Typosquatting, es una forma de ataque en la que, por un error tipográfico, sin darnos cuenta, ingresamos en páginas de spam.

La cabeza va más rápido que las manos. Y, en ocasiones, los dedos no responden a la misma velocidad que uno piensa y, para colmo, puede llegar a “engañar” al cerebro. El typosquatting se aprovecha de los errores que comenten muchos usuarios a la hora de escribir una web. Esta se ha convertido en una importante forma que tienen los cibercriminales de infectar a los usuarios para llevar a los usuarios hasta páginas maliciosas.

Según la compañía de seguridad Kaspersky Lab, teclear la dirección de una página web y cometer algún error es un fallo muy común.
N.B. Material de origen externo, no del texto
-- ==== Sys2Proof/Machine/State.lean ====
section
/-!
DEFINITION. The state of the package: units (cores and cluster controllers), memory, dies, contexts, the
global block, and everything on its way between them. All of it is plain data. Reset is the state that the
wipe of R369 leaves.
-/

namespace Sys2Proof.Machine

/-! ## Storage -/

/-- A piece of register storage, as R373 classes it; scalars by physical number (R151). -/
inductive Stor where
  | s (n : BitVec 5)
  | g (n : BitVec 2)
  | v (n : BitVec 6)
  | m (n : BitVec 3)
  | acc (bank : BitVec 3) (row : Nat)
  | sp (n : BitVec 12)
  | sc (n : BitVec 2)
  | h (n : BitVec 3)
  | gn (n : BitVec 4)
  | sd (n : BitVec 3)
deriving DecidableEq, Repr

/-- A run entry (R87); a mask register's runs hold 0 or 1 in `val` (R88). -/
structure Run where
  val : Word
  cnt : Nat
  b : Bool
deriving DecidableEq, Repr

/-- A loop level (R150); START and END are stream addresses on a command stream. -/
structure Loop where
  count : Word
  index : Word
  first : BitVec 64
  last : BitVec 64
  rot : Bool
deriving DecidableEq, Repr

/-- A shape register (R181): the record's header bytes, its address, the window. -/
structure Shape where
  hdr : List Byte
  addr : BitVec 64
  origin : Word
  count : Nat
  win : List Word
deriving DecidableEq, Repr

/-- The empty shape register: RANK 0 (R181). -/
def Shape.empty : Shape := ⟨List.replicate 64 0, 0, 0, 0, []⟩

/-- A generator image held by the device (R290): name, INFO doubleword, digest and body. -/
structure Image where
  name : BitVec 64
  info : BitVec 64
  digest : List Byte
  uops : List Word
  consts : List Word
  table : List Word
deriving DecidableEq, Repr

/-- A stationary plane (R263): element codes by 128 k + n, the format tag, the EFRM half sampled for narrow
integers, the scale bytes and the scaled bit. -/
structure Plane where
  code : Tab (BitVec 16)
  fb : BitVec 3
  efr : Byte
  scales : List Byte
  scaled : Bool
deriving DecidableEq, Repr

/-- A plane after reset: +0, BF16, unscaled (R263). -/
def Plane.zero : Plane := ⟨[], 0, 0, List.replicate 512 0, false⟩

/-! ## Operations in the slots -/

/-- An operation in a slot queue (R43): its bundle's number and address, its word, its guard and sync bit, and
what the bundle saw at dispatch (rotation base and loop stack, R151, R163; stamp, R156). -/
structure QOp where
  seq : Nat
  addr : BitVec 64
  word : Word
  guard : BitVec 2
  sync : Bool
  stamp : BitVec 10
  rotb : BitVec 4
  loops : List Loop
  born : Nat
deriving DecidableEq, Repr

/-- A wait that an operation at the head of its slot has begun (R31, R182, R214). -/
inductive Hold where
  | none
  /-- a watch or an access numbered `id` is on its way -/
  | wait (id : Nat)
  /-- what the wait was for has come -/
  | done (v : BitVec 64)
deriving DecidableEq, Repr

/-- A slot: its queue, the first cycle in which it is free again, the cycle after its last issue (0: none), the wait its
head has begun (R44, R46), and the cycle after the one in which its head was last tried. -/
structure Slot where
  queue : List QOp
  busy : Nat
  last : Nat
  hold : Hold
  tried : Nat
deriving DecidableEq, Repr

/-- An idle slot. -/
def Slot.idle : Slot := ⟨[], 0, 0, .none, 0⟩

/-- The front end's position: next address, loop stack (innermost first), ROTB and IHALF[0] (R146, R151). -/
structure Front where
  pc : BitVec 64
  loops : List Loop
  rotb : BitVec 4
  half : Bool
deriving DecidableEq, Repr

/-- A dispatched bundle some slot of which has not issued: its number and address, the front end as it stood
before its dispatch and, once its control operation has issued, after it (R32, R135, R140); which slots have
issued with effect (R32); its colliding slots and, once read together, the values of their guards (R56); in Invar mode,
whether its issue has begun, and whether it was dispatched, behind a FRAME, after its stamp had passed (R57, R156). -/
structure Bun where
  seq : Nat
  addr : BitVec 64
  drain : Bool
  stamp : BitVec 10
  before : Front
  after : Option Front
  frame : Bool
  effect : List Nat
  collide : List (Nat × Nat)
  guards : Option (List (Nat × Bool))
  begun : Bool
  missed : Bool
deriving DecidableEq, Repr

/-- A fault found and not yet delivered (R132, R134). -/
structure Pend where
  seq : Nat
  addr : BitVec 64
  slot : Nat
  code : Byte
  sub : Byte
  info0 : BitVec 64
  info1 : BitVec 64
  info2 : BitVec 64
  info3 : BitVec 64
  xinfo : BitVec 27
  path : BitVec 3
  kind : BitVec 2
  time : BitVec 64
  skips : Bool
deriving DecidableEq, Repr

/-! ## Units -/

/-- The task on a dispatch unit (R24 to R35): its context, its group's record address, index, and whether it is
a replay, a member of the launched indices, one of a cluster-shape task's four, retired on this core; its group's
tag and launching controller, which the task's records and events name; the number of its group's launch. -/
structure Task where
  ctx : BitVec 3
  group : BitVec 64
  index : Word
  replay : Bool
  member : Bool
  cluster : Bool
  retired : Bool
  tag : BitVec 16
  ctl : Nat
  num : Nat
deriving DecidableEq, Repr

/-- A pre-emption request (R32, R33): when it came, its limit in ns, whether a gang switch made it. -/
structure Preempt where
  time : BitVec 64
  limit : Word
  gang : Bool
deriving DecidableEq, Repr

/-- An event record (R216). -/
structure Event where
  w0 : BitVec 64
  w1 : BitVec 64
deriving DecidableEq, Repr

/-- The load of the shadow plane in flight (R263, R274, R275): when it ends, the bank group that an MGENB.ADD reads while
it runs, the plane it makes, as far as it is known at issue; `gen` for MGENB, `bad` if it meets its bound; the number of the stream that
reads its rows, and what an MGENB.ADD adds to them: the generated values and alpha. -/
structure MxLoad where
  due : Nat
  group : Option (BitVec 2)
  plane : Plane
  gen : Bool
  bad : Bool
  stream : Option Nat
  vals : List Word
  alpha : Word
deriving DecidableEq, Repr

/-- Reads of memory that an engine of a core makes cycle by cycle (R269, R274, R276, R285, R320), of an operation and its task; `mx` for
the matrix engine. `todo` are the reads to come, in order: the cycle, the place, the bytes; `now` the places read in this cycle; `got` the
bytes of each read made, the last first; an MMAT holds all banks of the group at `hold` up to a cycle (R269). -/
structure Stream where
  id : Nat
  unit : Nat
  seq : Nat
  task : Option Task
  mx : Bool
  todo : List (Nat × Nat × Nat)
  now : List (Nat × Nat)
  got : List (List Byte)
  hold : Nat × Nat
deriving DecidableEq, Repr

/-- Special registers and flags of a unit (R148). -/
structure Spr where
  rm : BitVec 3
  efrm : BitVec 16
  efrv : BitVec 16
  efrt : BitVec 16
  fflags : BitVec 5
  srseed : BitVec 64
  rfmode : Byte
  coherent : BitVec 2
  sup : Bool
  epc : BitVec 64
  frec : List (BitVec 64)
  tscr0 : BitVec 64
  tscr1 : BitVec 64
  sfc : BitVec 11
  inv : Bool
deriving DecidableEq, Repr

/-- Special registers after reset and at task entry (R146, R147, R148). -/
def Spr.reset : Spr :=
  ⟨0, 0x0808, 0x0008, 0x0008, 0, 0, 0xFF, 3, false, 0, List.replicate 8 0, 0, 0, 0, false⟩

/-- The engines' registers of a core (R80, R181, R221, R263, R301). -/
structure Eng where
  v : Tab (List Run)
  m : Tab (List Run)
  sc : Tab (List Byte)
  h : Tab Shape
  gn : Tab (Option Image)
  sd : Tab (BitVec 64)
  active : Plane
  shadow : Plane
  cellop : Word
  load : Option MxLoad
  genUses : List (BitVec 4 × Nat × Nat)
deriving DecidableEq, Repr

/-- Engine registers, empty. -/
def Eng.reset : Eng := ⟨[], [], [], [], [], [], .zero, .zero, 0, none, []⟩

/-- Dispatch bookkeeping of a unit; `back` is the front end of R135 to which SYSRET returns, `moved` says that SFC has
advanced into this cycle, or a FRAME has set it (R225). Of operations that issued and met a fault later (R134), by slot and bundle:
`undone` count as not issued; `base` is the bundle of the fault whose handler runs; `gaps` are those among the operations that SYSRET
discards, by their distance from `base` and, once it has returned, by bundle (true: found while the handler ran, so that the SKIP of
EPC counts it); `ahead` are the operations discarded while an earlier one of their slot has still to issue. These four are the
MODEL's own (log entry 127). -/
structure Disp where
  seq : Nat
  last : Nat
  wait : Option Nat
  closed : Bool
  buns : List Bun
  marks : List (Nat × Nat × Stor)
  ports : List (BitVec 2 × BitVec 6 × Nat × Nat)
  skips : List Nat
  redo : List (Nat × Front)
  back : Option Front
  mldb : Option (BitVec 2)
  wake : List (BitVec 3 × Nat)
  moved : Bool
  pend : Option Pend
  earliest : Nat
  undone : List (Nat × Nat)
  base : Nat
  gaps : List (Nat × Nat × Bool)
  ahead : List (Nat × Nat)
deriving DecidableEq, Repr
Los cibercriminales aprovechan esta distracción para dirigir a los usuarios a una web maliciosa en lugar de la que quieren visitar.

Este fenómeno se llama typosquatting, una palabra compuesta por “tipografía” (typo) y “squat” (ocupar) y también se conoce como “URL hijaking”, o secuestro de una URL. Los cibercriminales registran nombres de dominio parecidos a los de otras webs muy populares y de esta forma, esperan que los usuarios tecleen por error el nombre de sus páginas web.

Esta forma de ataque constituye un “problema muy serio” para las empresas que ven cómo los cibercriminales utilizan su marca, pero también para los consumidores que, sin darse cuenta, entran en páginas de “spam” o, en el peor de los casos, infectan sus equipos sin darse cuenta.

«Typosquatting»: cuando un error tipográfico te puede infectar el ordenador

 La trampa de “typosquatting” tiene como objetivo que los usuarios descarguen un instalador falso y malicioso. Y los principales servicios son los más afectados. Por ejemplo, puede ser que encontremos una web con la dirección mail parecida a una de Gmail que está disponible en diferentes idiomas según la procedencia del usuario pero al revisar la url no está realmente bajo dominio de Google ni existe el protocolo de seguridad.